Я покупаю кисточку для клея и обстригаю её.
С поста надолго отлучаться нельзя, поэтому всё происходит на скорости, лишающей меня остатков ощущения реальности. Ведро в зубы, подъём на нужный этаж, десять секунд – прорисовка контура, десять секунд – закраска. Повторить на лестнице. Спуститься в консьержечную и минут пятнадцать выждать.
(Да, это нарушение инструкции. Открою главную тайну любой обслуги: мы все нарушаем инструкции. Вообще все. Без исключений. Хотя бы потому, что инструкция время от времени мешает работать. А может, просто от присущей нижним классам несознательности.)
Единице и двойке мне удаётся придать подобие благородной сдержанности. А вот тройка выходит откровенно гоповатой. Четвёрка отдаёт пионерский салют. Пятёрка немного стервозна, шестёрка – простовата. Семёрка усата и сурова. Восьмёрка жеманна…

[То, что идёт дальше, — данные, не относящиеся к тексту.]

-- ==== Sys2Proof/Proofs/LineCommands.lean ====
section
/-! The line commands by the line's state (R34 to R40), and the line record that READ LINE returns. -/

namespace Sys2Proof.Machine

/-! ### The port does not matter to a line command -/

theorem State.setLineState_withPort (s : State) (p : Port) (n : LineNo) (st : LineState) (q : Option PreShed) :
    (s.withPort p).setLineState n st q = (s.setLineState n st q).withPort p := rfl

theorem State.enterService_withPort (s : State) (p : Port) (n : LineNo) :
    (s.withPort p).enterService n = (s.enterService n).withPort p := by
  refine List.foldl_hom (State.withPort · p) fun u i => ?_
  unfold State.moveIn
  rw [State.withPort_slot]
  split <;> rfl

theorem State.leaveService_withPort (s : State) (p : Port) (n : LineNo) :
    (s.withPort p).leaveService n = (s.leaveService n).withPort p := by
  refine List.foldl_hom (State.withPort · p) fun u i => ?_
  unfold State.moveOut
  rw [State.withPort_slot]
  split <;> rfl

theorem State.dispatch_withPort (s : State) (p : Port) (e : TestEntry) (rest : List TestEntry) :
    (s.withPort p).dispatch e rest = (s.dispatch e rest).withPort p := by
  unfold State.dispatch
  dsimp only
  rw [State.withPort_line]
  split
  · have moved := (((s.withTests ⟨rest, some (dispatchedTest e)⟩).setLine e.line
      { s.line e.line with state := .underTest (s.line e.line).state.saved }).leaveService_withPort p e.line)
    exact (congrArg (fun u : State => (u.withHead { u.head with headen := true }).withRelay
      (u.relay.command (lineBit e.line))) moved).trans rfl
  · rfl

theorem State.dispatchRetry_withPort (s : State) (p : Port) : (s.withPort p).dispatchRetry = s.dispatchRetry.withPort p := by
  have hcan : (s.withPort p).canDispatch = s.canDispatch := rfl
  unfold State.dispatchRetry
  rw [State.withPort_tests, hcan]
  split
  · rfl
  split
  · exact s.dispatch_withPort p _ _
  · rfl

theorem State.leftLit_withPort (s : State) (p : Port) : (s.withPort p).leftLit = s.leftLit.withPort p :=
  s.commandPower.dispatchRetry_withPort p

/-! ### What a line command answers (R34) -/

theorem LineState.code_le (st : LineState) : st.code ≤ 4 := by
  rcases st with r | r <;> cases r <;> decide

theorem LineState.returnCode_le (st : LineState) : st.returnCode ≤ 4 := by
  rcases st with r | r <;> cases r <;> decide

theorem preShedCode_le (p : Option PreShed) : preShedCode p ≤ 2 := by
  rcases p with - | - | - <;> decide

/-- A one-bit field of a word, once the number at that bit is known. -/
theorem w16_bit_eq {n : Nat} {b : Bool} (h : n < 65536) (k : Nat) (hb : n / 2 ^ k % 2 = b.toNat) :
    (w16 n).getLsbD k = b := by
  rw [w16_bit h, hb]
  cases b <;> rfl

/-- Word 2 of Table 78 field by field. -/
theorem lineWord_fields (n : LineNo) (l : Line) :
    (lineWord n l).getLsbD 15 = false ∧ (lineWord n l).getLsbD 14 = l.state.lit
      ∧ ((lineWord n l).extractLsb' 12 2).toNat = preShedCode l.shed ∧ (lineWord n l).getLsbD 11 = l.shed.isSome
      ∧ ((lineWord n l).extractLsb' 8 3).toNat = l.state.returnCode
      ∧ ((lineWord n l).extractLsb' 5 3).toNat = l.state.code ∧ ((lineWord n l).extractLsb' 0 5).toNat = n.val := by
  have hlit := Bool.toNat_le l.state.lit
  have hmark := Bool.toNat_le l.shed.isSome
  have hpre := preShedCode_le l.shed
  have hret := l.state.returnCode_le
  have hcode := l.state.code_le
  have hline := n.isLt
  have hw : flag 14 l.state.lit + preShedCode l.shed * 4096 + flag 11 l.shed.isSome + l.state.returnCode * 256
      + l.state.code * 32 + n.val < 65536 := by simp only [flag_eq]; omega
  refine ⟨w16_bit_eq hw 15 ?_, w16_bit_eq hw 14 ?_, (w16_extract hw _ _).trans ?_, w16_bit_eq hw 11 ?_,
    (w16_extract hw _ _).trans ?_, (w16_extract hw _ _).trans ?_, (w16_extract hw _ _).trans ?_⟩
  all_goals
    simp only [flag_eq, Bool.toNat_false]
    omega

theorem lineWord_told (n : LineNo) (l : Line) : l.ToldBy (lineWord n l) := by
  obtain ⟨-, -, hpre, hmark, hret, hcode, -⟩ := lineWord_fields n l
  exact ⟨hpre, hmark, hret, hcode⟩

section

variable {s u : State} {f : Frame} {w : Word16} {c : Instr} {code : Byte} {act : LineAct}

theorem lineNoOf_argLine {n : LineNo} (hargs : f.args = [w]) (hn : (w.extractLsb' 0 5).toNat = n.val) :
    lineNoOf (argLine f.args) = some n := by
  rw [show argLine f.args = (w.extractLsb' 0 5).toNat by rw [hargs]; rfl, hn, lineNoOf_val]

theorem lineNoOf_argLine_none (hargs : f.args = [w]) (hn : 24 ≤ (w.extractLsb' 0 5).toNat) :
    lineNoOf (argLine f.args) = none := by
  rw [show argLine f.args = (w.extractLsb' 0 5).toNat by rw [hargs]; rfl, lineNoOf, dif_neg (Nat.not_lt.2 hn)]

/-- A line command for a line of 24 or more (R34). -/
theorem lineCommand_badArgument (h : s.Accepts f 1) (hx : exec c s = .next (s.immediate code 1 f (lineCommand act)))
    (hargs : f.args = [w]) (hn : 24 ≤ (w.extractLsb' 0 5).toNat) : s.Leaves c s (.ready [echoed code .badArgument, 0]) := by
  refine State.immediate_leaves h hx ?_
  simp only [lineCommand, lineNoOf_argLine_none hargs hn]
  rfl

/-- A line command answers the line as it then stands (R34). -/
theorem lineCommand_leaves {n : LineNo} {r : ResultCode} (h : s.Accepts f 1)
    (hx : exec c s = .next (s.immediate code 1 f (lineCommand act))) (hargs : f.args = [w])
    (hn : (w.extractLsb' 0 5).toNat = n.val) (ha : ∀ p, act n (s.withPort p) = (u.withPort p, r)) :
    ∃ a : Word16, (u.line n).ToldBy a ∧ s.Leaves c u (.ready [echoed code r, a]) := by
  refine ⟨lineWord n (u.line n), lineWord_told n _, State.immediate_leaves h hx ?_⟩
  have hact : act n s.endCommand = (u.withPort s.endCommand.port, r) := ha s.endCommand.port
  simp only [lineCommand, lineNoOf_argLine hargs hn, hact]
  rfl

end

/-! ### LIGHT LINE (R35) -/

section

variable {s : State} {n : LineNo}

theorem lightLine_of_not_dark (h : (s.line n).state ≠ .rest .dark) : lightLine n s = (s, .wrongState) := if_neg h

theorem lightLine_of_barred (hd : (s.line n).state = .rest .dark) (hm : (s.line n).shed ≠ none)
    (hc : s.settings.shedClass[n] ≤ s.ladder.level.val) : lightLine n s = (s, .shed) := by
  rw [lightLine, if_pos hd, if_pos ⟨Option.isSome_iff_ne_none.2 hm, hc⟩]

theorem lightLine_of_free (hd : (s.line n).state = .rest .dark)
    (hm : ¬ ((s.line n).shed ≠ none ∧ s.settings.shedClass[n] ≤ s.ladder.level.val)) :
    lightLine n s = if s.budgetNow < s.load + s.settings.cost[n] then (s, .budget) else (s.relight n .suspended, .ok) := by
  rw [lightLine, if_pos hd, if_neg (by rwa [Option.isSome_iff_ne_none]), State.relight_suspended]

/-- Settles O31: a line that is lit changes as a relit one, to SUSPENDED. -/
theorem lightLineByMarkLevelAndBudget : Obligations.LightLineByMarkLevelAndBudget := by
  unfold Obligations.LightLineByMarkLevelAndBudget
  intro s f w hargs h
  refine ⟨lineCommand_badArgument h rfl hargs, fun n hn => ⟨fun hd => ?_, fun hd hb => ?_, fun hd hb hover => ?_,
    fun hd hb hfits => ?_⟩⟩
  · exact lineCommand_leaves h rfl hargs hn fun p => lightLine_of_not_dark (s := s.withPort p) hd
  · exact lineCommand_leaves h rfl hargs hn fun p => lightLine_of_barred (s := s.withPort p) hd hb.1 hb.2
  · exact lineCommand_leaves h rfl hargs hn fun p =>
      (lightLine_of_free (s := s.withPort p) hd hb).trans (if_pos hover)
  · obtain ⟨a, ha, leaves⟩ := lineCommand_leaves (c := .lightLine f) (code := 0x0C)
      (u := s.relight n .suspended) h rfl hargs hn fun p => (lightLine_of_free (s := s.withPort p) hd hb).trans (if_neg (Nat.not_lt.2 hfits))
    have hline : (s.relight n .suspended).line n = { s.line n with state := .rest .suspended, shed := none } := by
      rw [State.relight_frame]
      exact (s.setLine_line n n _).trans (if_pos rfl)
    refine ⟨s.relight n .suspended, a, hline ▸ ha, leaves, ?_, State.relight_lit n .suspended,
      State.relight_load hd .suspended⟩
    rfl

/-! ### SERVE LINE, SUSPEND LINE and CLEAR FAULT (R36, R37, R39) -/

/-- A walk into or out of service leaves every line's record. -/
theorem State.enterService_line (s : State) (n m : LineNo) : (s.enterService n).line m = s.line m := by
  rw [State.enterService, foldl_moveIn_frame]
  rfl

theorem State.leaveService_line (s : State) (n m : LineNo) : (s.leaveService n).line m = s.line m := by
  rw [State.leaveService, foldl_moveOut_frame]
  rfl

theorem State.setLineState_line_self (s : State) (n : LineNo) (st : LineState) (p : Option PreShed) :
    (s.setLineState n st p).line n = { s.line n with state := st, shed := p } :=
  (s.setLineState_line n n st p).trans (if_pos rfl)

/-- A change of a line between lit states leaves the lit set and the load, whatever records it moves. -/
theorem State.load_of_walk {s t : State} {n : LineNo} {st : LineState} {p : Option PreShed}
    (hb : t.board = (s.setLineState n st p).board) (hl : st.lit = s.lit n) : t.litSet = s.litSet ∧ t.load = s.load := by
  have same := State.setLineState_lit_same hl p
  have kept : s.LadderKept (s.setLineState n st p) := ⟨rfl, rfl, rfl, rfl⟩
  exact ⟨(litSet_congr (State.lit_of_board hb)).trans (litSet_congr same),
    (State.load_of_board hb).trans (kept.load same rfl)⟩

/-- Settles O32. -/
theorem serveSuspendAndClearFaultByState : Obligations.ServeSuspendAndClearFaultByState := by
  unfold Obligations.ServeSuspendAndClearFaultByState
  intro s f w hargs h
  refine ⟨fun hn => ⟨lineCommand_badArgument h rfl hargs hn, lineCommand_badArgument h rfl hargs hn,
    lineCommand_badArgument h rfl hargs hn⟩, fun n hn => ⟨fun hs => ?_, fun hs hnodup => ?_, fun hs ht => ?_, fun ht => ?_,
    fun hs hnodup => ?_, fun hs => ?_, fun hs => ?_⟩⟩
  · exact lineCommand_leaves h rfl hargs hn fun p => if_neg hs
  · have served : ∀ p, serveLine n (s.withPort p)
        = (((s.setLineState n (.rest .inService) (s.line n).shed).enterService n).withPort p, .ok) := fun p =>
      (if_pos hs).trans (congrArg (·, ResultCode.ok) ((s.setLineState n (.rest .inService) (s.line n).shed).enterService_withPort p n))
    obtain ⟨a, ha, leaves⟩ := lineCommand_leaves (c := .serveLine f) (code := 0x0D) h rfl hargs hn served
    rw [State.enterService_line, State.setLineState_line_self] at ha
    obtain ⟨hset, hload⟩ := State.load_of_walk (State.enterService_board (s.setLineState n (.rest .inService) (s.line n).shed) n)
      (by rw [State.lit, hs]; rfl)
    exact ⟨_, ⟨a, ha, leaves⟩, s.setLine_enters rfl hnodup, foldl_moveIn_frame _ _, hset, hload⟩
  · refine lineCommand_leaves h rfl hargs hn fun p => ?_
    unfold suspendLine
    split
    · next e => exact absurd e hs
    · next e => exact absurd e ht
    all_goals rfl
  · have suspended : ∀ p, suspendLine n (s.withPort p)
        = ((s.setLineState n (.underTest .suspended) (s.line n).shed).withPort p, .ok) := fun p => by
      rw [suspendLine, State.withPort_line, ht]
      rfl
    obtain ⟨a, ha, leaves⟩ := lineCommand_leaves (c := .suspendLine f) (code := 0x0E) h rfl hargs hn suspended
    rw [State.setLineState_line_self] at ha
    exact ⟨a, ha, leaves⟩
  · have suspended : ∀ p, suspendLine n (s.withPort p)
        = (((s.setLineState n (.rest .suspended) (s.line n).shed).leaveService n).withPort p, .ok) := fun p => by
      rw [suspendLine, State.withPort_line, hs, ← State.leaveService_withPort]
      rfl
    obtain ⟨a, ha, leaves⟩ := lineCommand_leaves (c := .suspendLine f) (code := 0x0E) h rfl hargs hn suspended
    rw [State.leaveService_line, State.setLineState_line_self] at ha
    obtain ⟨hset, hload⟩ := State.load_of_walk (State.leaveService_board (s.setLineState n (.rest .suspended) (s.line n).shed) n)
      (by rw [State.lit, hs]; rfl)
    exact ⟨_, ⟨a, ha, leaves⟩, s.setLine_leaves rfl hnodup, foldl_moveOut_frame _ _, hset, hload⟩
  · exact lineCommand_leaves h rfl hargs hn fun p => if_neg hs
  · obtain ⟨a, ha, leaves⟩ := lineCommand_leaves (c := .clearFault f) (code := 0x10) (act := clearFault)
      (u := s.setLineState n (.rest .dark) none) h rfl hargs hn fun p => if_pos hs
    rw [State.setLineState_line_self] at ha
    exact ⟨a, ha, leaves⟩

/-! ### DARKEN LINE (R38) -/

/-- A line that leaves the lit set, the port apart. -/
theorem darkenLine_unlit {p : Port} {st : LineState} (h : darkenLine n (s.withPort p)
      = (((s.withPort p).setLineState n st none).leftLit, .ok)) :
    darkenLine n (s.withPort p) = ((s.setLineState n st none).commandPower.dispatchRetry.withPort p, .ok) := by
  rw [h, State.setLineState_withPort, State.leftLit_withPort]
  rfl

theorem darkenLine_of_suspended (h : (s.line n).state = .rest .suspended) :
    darkenLine n s = ((s.setLineState n (.rest .dark) none).leftLit, .ok) := by
  rw [darkenLine, h]

theorem darkenLine_of_inService (h : (s.line n).state = .rest .inService) :
    darkenLine n s = (((s.setLineState n (.rest .dark) none).leaveService n).leftLit, .ok) := by
  rw [darkenLine, h]

theorem darkenLine_of_underTest_lit
    (h : (s.line n).state = .underTest .suspended ∨ (s.line n).state = .underTest .inService) :
    darkenLine n s = ((s.setLineState n (.underTest .dark) none).leftLit, .ok) := by
  obtain h | h := h <;> rw [darkenLine, h]

theorem darkenLine_of_marked (h : (s.line n).state = .rest .dark ∨ (s.line n).state = .underTest .dark)
    (hm : (s.line n).shed ≠ none) : darkenLine n s = (s.setLineState n (s.line n).state none, .ok) := by
  have marked : (s.line n).shed.isSome = true := Option.isSome_iff_ne_none.2 hm
  obtain h | h := h <;> rw [darkenLine, h] <;> exact if_pos marked

theorem darkenLine_of_refused (h : (s.line n).state = .rest .faulted ∨ (s.line n).state = .underTest .faulted
      ∨ (((s.line n).state = .rest .dark ∨ (s.line n).state = .underTest .dark) ∧ (s.line n).shed = none)) :
    darkenLine n s = (s, .wrongState) := by
  obtain h | h | ⟨h | h, hm⟩ := h
  · rw [darkenLine, h]
  · rw [darkenLine, h]
  all_goals
    rw [darkenLine, h, hm]
    rfl

/-- Settles O33. -/
theorem darkenLineByState : Obligations.DarkenLineByState := by
  unfold Obligations.DarkenLineByState
  intro s f w hargs h
  refine ⟨lineCommand_badArgument h rfl hargs, fun n hn => ⟨fun hs => ?_, fun hs hm => ?_, fun hs => ?_, fun hs => ?_,
    fun hs hnodup => ?_⟩⟩
  · exact lineCommand_leaves h rfl hargs hn fun p => darkenLine_of_refused (s := s.withPort p) hs
  · exact lineCommand_leaves h rfl hargs hn fun p => darkenLine_of_marked (s := s.withPort p) hs hm
  · exact lineCommand_leaves h rfl hargs hn fun p => darkenLine_unlit (darkenLine_of_suspended (s := s.withPort p) hs)
  · exact lineCommand_leaves h rfl hargs hn fun p => darkenLine_unlit (darkenLine_of_underTest_lit (s := s.withPort p) hs)
  · have frame := foldl_moveOut_frame ((s.setLineState n (.rest .dark) none).line n).attached (s.setLineState n (.rest .dark) none)
    refine ⟨((s.setLineState n (.rest .dark) none).leaveService n).commandPower, s.setLine_leaves rfl hnodup,
      congrArg State.commandPower frame, lineCommand_leaves h rfl hargs hn fun p => ?_⟩
    rw [darkenLine_of_inService (s := s.withPort p) hs, State.setLineState_withPort, State.leaveService_withPort,
      State.leftLit_withPort]
    rfl

end

end Sys2Proof.Machine
end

Где-то на семнадцатом, самом свежепокрашенном, этаже я ощущаю выпадение из окна. Голова становится лёгкой и несуществующей, как внутренности воздушного шарика. Ног больше нет вообще. Рук тоже, хотя одна из них рисует цифру семь.
Усилием воли я заталкиваю отсутствующее тело в лифт и спускаюсь. С моего нетбука всё ещё звучит музыка; маляров нигде не видно.
Ко мне подходит жилец с шестого этажа, бывший десантник.
(А вот сейчас вы представили высокого плечистого мужика с нагловатым выражением лица. Промахнулись совсем немножечко, не то, что со мной. У него интеллигентное выражение лица.)
– Почему ты танцуешь? – спрашивает он. Я? Танцую? Смешно.
(Почему бы не посмеяться, когда смешно? Я смеюсь.)
– Ясно, – говорит жилец и выводит меня на улицу.
Там меня всасывает обратно в окно; я прямо чувствую, как захлопываются створки где-то в моей голове. Ничего себе полетала.
– Иди, на клумбу стошни.
– Но меня не тошнит!
– А ты из-под крана воды выпей и два пальца в рот. И, кстати, нос промой и голову намочи.
Я неловко прячусь за яблоней и жидкими кустиками акации, вымывая из себя яд.
Знаете, это опасно, когда голова не болит от краски.
(Опять салон красоты. Солярий, маникюр, педикюр)
***
Лет пять назад я серьёзно не понимала, зачем люди здороваются с консьержами. Мне казалось, что от бесчисленных «здрасьте» у дежурных должны высыпать аллергические мурашки.
В первый же день работы у нас в подъезде мне внушили здороваться с жильцами строго-настрого. Желательно вообще каждый раз, как они проходят мимо. Потому что это помогает запоминать: кто вышел из дома, кто вернулся домой. Мало ли, придётся отвечать родственнику или, например, давать показания. Чтобы не повторять бесконечно «здравствуйте», лучше всего говорить: «доброе утро!», «добрый день!», «доброго вечера!». А если жилец прошёл за одно утро два, например, раза, то второй хотя бы зафиксировать на нём взгляд и кивнуть. В идеале полагается именно провожать взглядом, правда, по той причине, что иначе не выглядишь как следует бдящей. Для запоминания-то короткой фиксации взгляда и кивка достаточно.
Некоторым из проживающих не нравится, когда с ними здороваются и тем более провожают взглядом. А для других почти дежурное «здравствуйте!» – это порция общения за день, которую они очень боятся упустить. Другой им не выдадут.
Мужчине-с-палочкой на вид, кажется, едва за пятьдесят. Но для пятидесятилетнего он выглядит удивительно хрупким. Впрочем, мужчина-с-палочкой выглядит очень ухоженно: всегда аккуратная причёска, одежда, очки. Да и выходит он иногда не один, а с помощью сына или невестки. Он никогда не произносит не слова, потому что потерял – по видимости, относительно недавно – голос. Вероятно, поэтому с ним уже привыкли не говорить. Всё равно не отвечает.
На самом деле – отвечает и хочет отвечать. Проходя мимо консьержечной, он сильно вытягивает шею, чтобы увидеть, здороваюсь ли я с ним. Если я сижу на лавочке у подъезда, он мгновенно разворачивается ко мне всем корпусом. Чтобы, когда я скажу «Здравствуйте!», мне было видно, как он шевелит губами, отвечая. Для него очень важно совершить настоящий короткий разговор.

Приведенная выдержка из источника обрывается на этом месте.